Турин нахмурился, выглядя пристыженным, но не зная, что сказать. Он предпочел поднять свою чашку и не торопясь сделать горячий глоток.
Яз ничего не сказала, а потом опустила голову, гоняясь за невозможными кругами мыслей, которые, должно быть, преследовали Эррис гораздо дольше, чем она была жива. Был ли он копией? Была ли идеальная копия тем же самым, что и оригинал? И действительно ли это так или иначе имело значение для тех, кто не встречал настоящего Эрриса? Все, кто когда-либо встречал Эрриса, так давно забредшего в руины города, были мертвы вместе с тридцатью поколениями их потомков и более того.
В конце концов сны овладели ею, оставив вопросы нерешенными.
Проходили дни, и мили исчезали у них под ногами. Ветер дул то в одну сторону, то в другую. Разразилась буря, и в течение трех дней они прятались в своем убежище, молясь многим богам, чтобы оно удержалось. Когда, наконец, они вынырнули оттуда, оказалось, что завывающий голос урагана почти погреб их подо льдом, образовавшемся на досках. Яз подумала о том, что на более гибких палатках Икта лед не мог задержаться. Эррис указал на два оборванных провода. Лед фактически поддержал укрытие — уплотненная стена толщиной в несколько дюймов осталась бы стоять, если бы доски можно было каким-то образом удалить, не повреждая льда. Эррис восстановил провода, связав их конец с концом, скрутив их вместе мощными пальцами.
Проходили недели, и Турин начал обретать силу, или, возможно, все они ослабли до его уровня. Трудно было сказать. Трудно было сказать, сколько миль они проходили каждый день. Ландшафт не был лишен особенностей: они видели торосы, изменения в тоне и текстуре льда, редкие места, где снегу удалось накопиться до толщины, — но не было способов измерить пройденное расстояние.

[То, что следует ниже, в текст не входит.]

-- ==== Sys2Proof/Machine/State.lean ====
section
/-! DEFINITION. The state of the block as plain data: every register, queue, table, engine and pin that the spec names,
and the queue of commands that wait (first in, first out). Registers whose value no other state gives live in `regs`,
keyed by aperture address; an unlisted one reads as its reset value (Machine/RegMap.lean). -/
namespace Sys2Proof.Machine

/-- The operating modes (R78). -/
inductive Mode where
  | reset | opening | service | thrift | endgame | fallback
  deriving DecidableEq, Repr

/-- The phases of OPENING (R85). -/
inductive Phase where
  | none | charCheck | awaitImages | measure | start | train | seal | defect
  deriving DecidableEq, Repr

/-- Why a step can stop. No rule of the spec stops this block on a command, so no meaning answers a fault (log entry 1). -/
inductive Fault where
  /-- Raised by nothing in this model; kept so that the type of a step is the host's. Safe. -/
  | none
  deriving DecidableEq, Repr

/-- Why a command has no meaning in the model. -/
inductive Refusal where
  /-- Raised by the arm of a command that has no meaning yet, under the mnemonic of its row. Safe. -/
  | notModelled (mnemonic : String)
  deriving DecidableEq, Repr

/-- The build (R3): its lanes, the patch number of R2 and the TAP_IDCODE parameter of R61. -/
structure Build where
  lanes  : Nat
  patch  : BitVec 8
  idcode : Word
  deriving DecidableEq, Repr

/-- Scan (R62): mission operation, SCAN_MODE high, or SCAN_MODE low again with every other content undefined. -/
inductive Scan where
  | mission | shifting | spoiled
  deriving DecidableEq, Repr

/-- Input pins as the block last sampled them (R53 to R57), the reset inputs, and the state of scan. -/
structure Pins where
  pwrLow   : Bool
  warmLow  : Bool
  holdup   : Bool
  therm0   : BitVec 10
  therm1   : BitVec 10
  edge0    : BitVec 10
  edge1    : BitVec 10
  capReq   : BitVec 16
  scan     : Scan
  deriving DecidableEq, Repr

/-- The fuse power domain (R58, R59, R68): the Characterization Row, the load in progress, and the latched KEK. -/
structure Fuse where
  row     : Tab Word
  addr    : Nat
  tries   : Nat
  request : Bool
  failed  : Bool
  done    : Bool
  kek     : Option (BitVec 256)
  deriving DecidableEq, Repr

/-- The instructions of the test access port (R61). -/
inductive TapIr where
  | extest | idcode | sample | clamp | highz | bypass
  deriving DecidableEq, Repr

/-- The test access port (R61): its 4-bit instruction register, the boundary register's update stage, what it last captured,
and whether the pad slices drive the pins from it (none: the block does; some false: high impedance). -/
structure Tap where
  ir       : BitVec 4
  update   : List Bool
  captured : List Bool
  drive    : Option Bool
  dr       : Word
  deriving DecidableEq, Repr

/-- The expert unlock (R106). -/
inductive Unlock where
  | closed | armed | open
  deriving DecidableEq, Repr

/-- The outputs of the register port (R43 to R45): RP_ACK, RP_ERR and RP_RDATA, which are 0 between accesses and in reset; none
where a write is acknowledged, for which the spec gives RP_RDATA no value. RP_RPAR is RpOut.par. -/
structure RpOut where
  ack  : Bool
  err  : Bool
  data : Option Word
  deriving DecidableEq, Repr

/-- A change that the block makes to a ring's context (R195, R204, R211): a reservation returned; n slots taken by a packet that leaves the
Fetcher, which may be counted as a packet, as a drop, or as both; a drop alone, which may return a reservation of a CPL ring; ERROR
with a cause; the errors of a failed completion write; FENCED for an instance reset. -/
inductive RingUpd where
  | lower
  | gone (slot : Nat) (pkt drop : Bool)
  | drop (lower : Bool)
  | error (cause : Nat)
  | cplFailed
  | fence
  deriving DecidableEq, Repr

/-- Central state of the GLB page that no plain register holds (R78 to R94, R106, R428 to R432): among it the cycle in which the
phase of OPENING began, and whether TRAIN has discovered the lanes (R85, R142). -/
structure Glb where
  mode        : Mode
  prevMode    : Mode
  phase       : Phase
  phaseAt     : Nat
  walked      : Bool
  doneShown   : Bool
  owner       : Option (BitVec 8)
  successor   : BitVec 8
  succEn      : Bool
  unlock      : Unlock
  sealRefused : Bool
  bootCount   : Nat
  causeA      : BitVec 5
  causeB      : BitVec 5
  causeC      : BitVec 5
  fallCause   : BitVec 5
  openFailed  : Bool
  restartWait : Bool
  resetCounted : Bool
  level       : Option (Fin 3)
  sealDegraded : Bool
  trained     : Nat
  warmDeferred : Bool
  warmWait    : Bool
  scrArmed    : Bool
  measureBusy : Bool
  pbOpen      : Bool
  fetchedInFallback : Bool
  dfBaseSet   : Bool
  frBaseSet   : Bool
  mvCfg    : Word
  doorbells   : List (Nat × Word)
  owed        : List (Nat × RingUpd)
  deriving DecidableEq, Repr

/-- The state of a Quill or of the Scribe (CL_QUILL_STAT.STATE; GLB_SCR_STATE.STATE). -/
inductive CoreState where
  | held | starting | running | rom | fault | lost | reloading
  deriving DecidableEq, Repr

/-- A Quill or the Scribe (R157 to R162): sixteen registers, the program counter in words, IRAM by word index, the event
queue oldest first, the four timers' expiry in µs, and the frozen fault and start reasons. -/
structure Core where
  state    : CoreState
  regs     : Tab Word
  pc       : Nat
  iram     : Tab Word
  events   : List Word
  timers   : Tab Nat
  kick     : Nat
  faultCode : Nat
  startErr : Nat
  ready    : Bool
  goAt     : Nat := 0
  deriving DecidableEq, Repr

/-- One Command Word in an intake: its 64 bytes, word 0 on the low bits, and its packet's bookkeeping. -/
structure IntakeWord where
  bits   : BitVec 512
  ring   : Nat
  owner  : Nat
  prio   : Nat
  sqHead : Nat
  first  : Bool
  last   : Bool
  packet : Nat
  seen   : Nat
  deriving DecidableEq, Repr

/-- An intake (R198 to R202): the words held in order, whether the last packet is partial, and FLUSH_SKIP. -/
structure Intake where
  words : List IntakeWord
  skip  : Bool
  deriving DecidableEq, Repr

За все эти пустые мили долгих и безмолвных недель они еще не видели ни одного человека и ни малейшего признака того, что кто-то когда-либо проходил этим путем. Несколько раз в день Яз останавливалась, заставляла Эрриса поднять ее на плечи и медленно поворачиваться, пока она обшаривала горизонт в поисках любого намека на горячее море. Любое горячее море можно было заметить с огромного расстояния по поднимающемуся от него пару. Но как долго держался пар и как высоко он поднимался, зависело от милости ветров. Но ветры никогда не бывают милосердными.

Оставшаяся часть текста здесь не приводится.